Kenyan authorities have expressed hope that Russia will use its diplomatic influence to assist in recognising the Al-Shabab terrorist group operating in East Africa, as a global threat.

Dido Rasso, a member of the Kenyan National Assembly Committee on Defence and Foreign Relations, said this in Kenya on Tuesday.

The parliamentarian described it as a global issue, hence it needs “a voice at the highest level of the Security Council,’’ He further called for support from the Russian government in the form of drones, with technology that is able to find out their (Al-Shabab) hideouts and their equipment.

US President Donald Trump has acknowledged doubts he will be meeting next month with the North Korean leader, Kim Jong-un.

Trump raised doubts over the timing of the summit, due in Singapore on June 12, at a White House meeting with the South Korean president, Moon Jae-in.

We’re moving along. We’ll see what happens,” Trump told reporters. “There are certain conditions we want to happen. I think we’ll get those conditions.

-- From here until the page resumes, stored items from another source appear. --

/-- A breakpoint as it is listed. -/
def State.showBrk (s : State) (b : Brk) : String :=
  match b with
  | .fire d a slot tag => "fire " ++ unitPre (s.loadedDesc (s.dbg.vd.getD noVd) d) ++ showUnit a ++ ".s" ++ toString slot ++ (match tag with
    | some g => " tag " ++ showTag g
    | none => "")
  | .tag g => "tag " ++ showTag g
  | .addr lo len rd wr => "addr " ++ hex64 lo ++ " " ++ toString len ++ (if rd then " read" else "") ++ (if wr then " write" else "")
  | .event c h => "event " ++ codeName c ++ (if h then " hold" else "")
  | .pc a => "pc " ++ hex64 a.toNat

def execIfepelBreakFire (desc : Word) (a slot : Nat) (tag : Option (BitVec 24)) (s : State) : Out :=
  s.addBreak (.fire desc a slot tag) (s.showBrk (.fire desc a slot tag))
def execIfepelBreakTag (tag : BitVec 24) (s : State) : Out := s.addBreak (.tag tag) (s.showBrk (.tag tag))
def execIfepelBreakAddr (lo len : Nat) (rd wr : Bool) (s : State) : Out := s.addBreak (.addr lo len rd wr) (s.showBrk (.addr lo len rd wr))
def execIfepelBreakEvent (code : Nat) (s : State) : Out := s.addBreak (.event code false) (s.showBrk (.event code false))
def execIfepelBreakEventHold (code : Nat) (s : State) : Out := s.addBreak (.event code true) (s.showBrk (.event code true))
def execIfepelBreakPc (pc : Word) (s : State) : Out := s.addBreak (.pc pc) (s.showBrk (.pc pc))

/-- IFEPEL_DELETE. -/
def execIfepelDelete (n : Nat) (s : State) : Out :=
  s.command fun _ => { s with dbg := { s.dbg with breaks := Sparse.del s.dbg.breaks n } }

/-- IFEPEL_LIST. -/
def execIfepelList (s : State) : Out :=
  s.command fun _ => if s.dbg.breaks.isEmpty then s.print ["no breakpoints"]
    else s.print (s.dbg.breaks.map fun b => toString b.1 ++ ": " ++ s.showBrk b.2)

/-! ## Registers and accumulators (R246, R248) -/

def sysName (n : Nat) : String :=
  match n with
  | 0x001 => "TAGWIN" | 0x002 => "HRANK" | 0x003 => "FEDGE" | 0x004 => "MSQUOTA" | 0x005 => "WDLIM" | 0x006 => "THLIM"
  | 0x010 => "TSTAT" | 0x020 => "BOOTSTAT" | 0x030 => "UIPEND" | 0x040 => "VDSTATE" | 0x050 => "XPRED" | 0x051 => "XPTAB"
  | _ => hex16 n

/-- A write of a system register with user privilege under the checks of SYSWR: the state, or the fault code. -/
def State.setSys (s : State) (t n : Nat) (v : Word) : Chk State :=
  match sysWriteLevel n with
  | none => .error fcIllegal
  | some l =>
    if 0 < l then .error fcPrivilege
    else if sysReserved n v then .error fcMalformed
    else match s.sysPut t n (v &&& sysRw n) (v &&& sysW1c n) with
      | none => .error fcMalformed
      | some u => .ok u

And if we don’t, we won’t have the meeting.”

Shares in Chinese companies that make and sell baby products have gone up after a report said China is considering plans to scrap limits on the number of children a couple can have.

On Monday, Bloomberg reported that China’s state council has commissioned research on the impacts of ending limits on the number of children families can have, citing anonymous sources familiar with government deliberations.

West Ham have appointed Manuel Pellegrini, as head coach.

Pellegrini, 64, has signed a three-year deal at the London Stadium.

The former Manchester City and Real Madrid manager left his job with Hebei China Fortune over the weekend and succeeds David Moyes.

I am excited about this project. My mentality is always to have a winning mentality,” said Pellegrini.

The Prime Minister of Isreal, Benjamin Netanyahu has decided to move all security cabinet meetings from the prime minister’s office to a high-tech underground secure bunker in Jerusalem which hosts the national crisis management centre, reports say.

The decision comes as the threat of escalation with Iran is growing.